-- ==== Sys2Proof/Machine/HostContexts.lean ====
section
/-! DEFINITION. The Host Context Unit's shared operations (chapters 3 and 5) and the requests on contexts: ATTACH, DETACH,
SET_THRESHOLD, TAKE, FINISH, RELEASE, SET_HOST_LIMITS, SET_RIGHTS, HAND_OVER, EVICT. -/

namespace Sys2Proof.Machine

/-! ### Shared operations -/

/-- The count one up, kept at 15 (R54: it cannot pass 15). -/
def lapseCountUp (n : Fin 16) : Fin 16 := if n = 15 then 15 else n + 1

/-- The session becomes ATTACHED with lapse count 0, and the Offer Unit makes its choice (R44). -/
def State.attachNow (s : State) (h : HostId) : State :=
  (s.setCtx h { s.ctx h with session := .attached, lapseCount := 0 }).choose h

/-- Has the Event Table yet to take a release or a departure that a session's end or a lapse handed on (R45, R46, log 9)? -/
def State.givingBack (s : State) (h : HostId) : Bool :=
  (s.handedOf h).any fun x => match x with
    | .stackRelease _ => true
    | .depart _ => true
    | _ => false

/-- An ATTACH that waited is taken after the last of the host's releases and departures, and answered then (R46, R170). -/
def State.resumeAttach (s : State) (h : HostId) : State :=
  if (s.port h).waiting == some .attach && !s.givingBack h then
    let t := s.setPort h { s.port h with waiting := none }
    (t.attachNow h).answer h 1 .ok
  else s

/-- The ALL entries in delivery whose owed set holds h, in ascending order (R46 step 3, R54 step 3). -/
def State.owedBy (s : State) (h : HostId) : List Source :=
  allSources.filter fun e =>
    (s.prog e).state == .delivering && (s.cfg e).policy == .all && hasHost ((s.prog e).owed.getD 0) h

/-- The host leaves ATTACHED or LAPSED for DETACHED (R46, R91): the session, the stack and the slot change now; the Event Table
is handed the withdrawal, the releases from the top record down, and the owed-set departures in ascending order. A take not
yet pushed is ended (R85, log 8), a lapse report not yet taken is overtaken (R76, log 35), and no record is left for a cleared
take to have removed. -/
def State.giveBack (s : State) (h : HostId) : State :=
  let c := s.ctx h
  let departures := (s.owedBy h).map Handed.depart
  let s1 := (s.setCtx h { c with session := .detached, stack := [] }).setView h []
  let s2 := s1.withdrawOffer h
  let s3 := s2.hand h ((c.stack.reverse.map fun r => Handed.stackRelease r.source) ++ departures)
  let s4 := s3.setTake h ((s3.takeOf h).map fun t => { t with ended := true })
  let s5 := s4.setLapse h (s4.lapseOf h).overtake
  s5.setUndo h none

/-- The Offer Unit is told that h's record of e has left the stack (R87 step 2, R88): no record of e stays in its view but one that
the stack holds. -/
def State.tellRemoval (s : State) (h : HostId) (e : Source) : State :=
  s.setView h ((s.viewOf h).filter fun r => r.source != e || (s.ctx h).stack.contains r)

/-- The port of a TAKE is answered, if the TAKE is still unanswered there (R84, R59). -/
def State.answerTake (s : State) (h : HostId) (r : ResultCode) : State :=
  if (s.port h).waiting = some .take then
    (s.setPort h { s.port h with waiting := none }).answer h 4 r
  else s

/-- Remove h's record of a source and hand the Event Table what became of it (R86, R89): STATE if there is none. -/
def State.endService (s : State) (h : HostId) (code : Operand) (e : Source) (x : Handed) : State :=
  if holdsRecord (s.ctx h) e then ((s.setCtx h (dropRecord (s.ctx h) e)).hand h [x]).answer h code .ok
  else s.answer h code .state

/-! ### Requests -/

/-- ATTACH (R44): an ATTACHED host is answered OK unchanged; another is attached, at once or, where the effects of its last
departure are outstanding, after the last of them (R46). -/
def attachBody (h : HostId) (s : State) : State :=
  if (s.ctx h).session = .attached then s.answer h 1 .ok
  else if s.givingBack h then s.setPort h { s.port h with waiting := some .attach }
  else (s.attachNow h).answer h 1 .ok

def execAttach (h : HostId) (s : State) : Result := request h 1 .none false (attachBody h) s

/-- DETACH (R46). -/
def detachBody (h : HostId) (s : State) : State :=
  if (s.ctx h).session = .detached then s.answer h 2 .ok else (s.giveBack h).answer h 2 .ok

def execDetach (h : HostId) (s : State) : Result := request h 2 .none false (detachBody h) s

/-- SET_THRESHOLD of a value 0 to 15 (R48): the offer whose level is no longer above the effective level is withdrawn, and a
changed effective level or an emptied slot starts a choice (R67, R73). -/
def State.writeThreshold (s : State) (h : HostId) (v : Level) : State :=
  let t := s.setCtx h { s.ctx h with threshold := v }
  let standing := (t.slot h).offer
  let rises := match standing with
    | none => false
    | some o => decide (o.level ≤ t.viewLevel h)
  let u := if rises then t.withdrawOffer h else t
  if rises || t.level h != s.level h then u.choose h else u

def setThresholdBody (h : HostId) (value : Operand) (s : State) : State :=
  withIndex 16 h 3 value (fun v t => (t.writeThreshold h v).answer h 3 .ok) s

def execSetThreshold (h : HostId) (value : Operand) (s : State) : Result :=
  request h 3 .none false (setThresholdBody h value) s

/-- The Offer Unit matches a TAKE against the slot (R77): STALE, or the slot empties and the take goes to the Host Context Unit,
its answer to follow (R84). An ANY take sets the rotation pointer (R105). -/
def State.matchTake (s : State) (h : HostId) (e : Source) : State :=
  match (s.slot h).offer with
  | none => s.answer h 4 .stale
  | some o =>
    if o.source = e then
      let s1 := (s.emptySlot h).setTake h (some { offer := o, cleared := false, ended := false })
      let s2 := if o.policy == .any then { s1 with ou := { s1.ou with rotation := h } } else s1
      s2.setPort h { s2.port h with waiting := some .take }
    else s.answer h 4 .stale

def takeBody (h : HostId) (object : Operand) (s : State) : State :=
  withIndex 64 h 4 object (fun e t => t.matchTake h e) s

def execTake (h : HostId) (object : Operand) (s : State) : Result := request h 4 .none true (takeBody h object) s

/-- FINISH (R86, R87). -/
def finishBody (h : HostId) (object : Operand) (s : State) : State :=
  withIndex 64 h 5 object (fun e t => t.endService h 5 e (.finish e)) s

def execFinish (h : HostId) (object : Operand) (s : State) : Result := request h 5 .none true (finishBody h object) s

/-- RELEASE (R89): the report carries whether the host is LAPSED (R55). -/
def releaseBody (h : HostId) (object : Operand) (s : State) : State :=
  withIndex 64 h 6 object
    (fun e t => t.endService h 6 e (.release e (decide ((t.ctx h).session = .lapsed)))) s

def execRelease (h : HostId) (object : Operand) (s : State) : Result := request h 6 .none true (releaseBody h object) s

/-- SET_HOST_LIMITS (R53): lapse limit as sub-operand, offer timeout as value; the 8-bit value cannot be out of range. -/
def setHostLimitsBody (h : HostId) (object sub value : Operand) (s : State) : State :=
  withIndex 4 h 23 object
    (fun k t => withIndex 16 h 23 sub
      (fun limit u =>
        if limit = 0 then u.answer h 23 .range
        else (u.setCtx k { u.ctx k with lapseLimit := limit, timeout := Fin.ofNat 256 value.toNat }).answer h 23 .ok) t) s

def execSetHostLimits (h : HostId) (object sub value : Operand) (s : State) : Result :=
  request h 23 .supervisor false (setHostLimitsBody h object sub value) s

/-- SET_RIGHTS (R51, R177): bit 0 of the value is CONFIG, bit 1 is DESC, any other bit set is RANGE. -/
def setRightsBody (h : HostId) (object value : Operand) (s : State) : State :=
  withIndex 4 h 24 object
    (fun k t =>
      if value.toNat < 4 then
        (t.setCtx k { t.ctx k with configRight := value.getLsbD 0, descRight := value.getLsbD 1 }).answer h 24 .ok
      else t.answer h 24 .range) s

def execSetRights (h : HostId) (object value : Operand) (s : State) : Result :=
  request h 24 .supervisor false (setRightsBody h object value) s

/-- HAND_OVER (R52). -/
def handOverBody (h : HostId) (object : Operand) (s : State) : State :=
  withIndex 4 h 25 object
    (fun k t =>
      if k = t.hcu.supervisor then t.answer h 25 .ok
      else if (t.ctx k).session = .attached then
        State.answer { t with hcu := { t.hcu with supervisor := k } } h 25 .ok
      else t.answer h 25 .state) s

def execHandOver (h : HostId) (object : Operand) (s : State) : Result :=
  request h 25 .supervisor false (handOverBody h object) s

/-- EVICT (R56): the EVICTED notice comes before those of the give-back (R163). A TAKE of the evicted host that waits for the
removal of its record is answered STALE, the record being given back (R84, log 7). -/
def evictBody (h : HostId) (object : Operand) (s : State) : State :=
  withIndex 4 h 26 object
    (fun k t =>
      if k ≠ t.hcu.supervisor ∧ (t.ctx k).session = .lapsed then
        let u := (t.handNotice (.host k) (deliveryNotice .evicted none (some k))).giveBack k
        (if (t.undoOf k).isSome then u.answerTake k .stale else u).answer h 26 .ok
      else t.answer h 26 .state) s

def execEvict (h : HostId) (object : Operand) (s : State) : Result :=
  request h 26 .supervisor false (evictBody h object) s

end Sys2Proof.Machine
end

^^^^

Try it:
Copy out the range of lines above starting at the line with "if (s.port h).waiting == some" and ending at the line with "if holdsRecord (s.ctx", exactly and including both.

Result of the task:
  if (s.port h).waiting == some .attach && !s.givingBack h then
    let t := s.setPort h { s.port h with waiting := none }
    (t.attachNow h).answer h 1 .ok
  else s

/-- The ALL entries in delivery whose owed set holds h, in ascending order (R46 step 3, R54 step 3). -/
def State.owedBy (s : State) (h : HostId) : List Source :=
  allSources.filter fun e =>
    (s.prog e).state == .delivering && (s.cfg e).policy == .all && hasHost ((s.prog e).owed.getD 0) h

/-- The host leaves ATTACHED or LAPSED for DETACHED (R46, R91): the session, the stack and the slot change now; the Event Table
is handed the withdrawal, the releases from the top record down, and the owed-set departures in ascending order. A take not
yet pushed is ended (R85, log 8), a lapse report not yet taken is overtaken (R76, log 35), and no record is left for a cleared
take to have removed. -/
def State.giveBack (s : State) (h : HostId) : State :=
  let c := s.ctx h
  let departures := (s.owedBy h).map Handed.depart
  let s1 := (s.setCtx h { c with session := .detached, stack := [] }).setView h []
  let s2 := s1.withdrawOffer h
  let s3 := s2.hand h ((c.stack.reverse.map fun r => Handed.stackRelease r.source) ++ departures)
  let s4 := s3.setTake h ((s3.takeOf h).map fun t => { t with ended := true })
  let s5 := s4.setLapse h (s4.lapseOf h).overtake
  s5.setUndo h none

/-- The Offer Unit is told that h's record of e has left the stack (R87 step 2, R88): no record of e stays in its view but one that
the stack holds. -/
def State.tellRemoval (s : State) (h : HostId) (e : Source) : State :=
  s.setView h ((s.viewOf h).filter fun r => r.source != e || (s.ctx h).stack.contains r)

/-- The port of a TAKE is answered, if the TAKE is still unanswered there (R84, R59). -/
def State.answerTake (s : State) (h : HostId) (r : ResultCode) : State :=
  if (s.port h).waiting = some .take then
    (s.setPort h { s.port h with waiting := none }).answer h 4 r
  else s

/-- Remove h's record of a source and hand the Event Table what became of it (R86, R89): STATE if there is none. -/
def State.endService (s : State) (h : HostId) (code : Operand) (e : Source) (x : Handed) : State :=
  if holdsRecord (s.ctx h) e then ((s.setCtx h (dropRecord (s.ctx h) e)).hand h [x]).answer h code .ok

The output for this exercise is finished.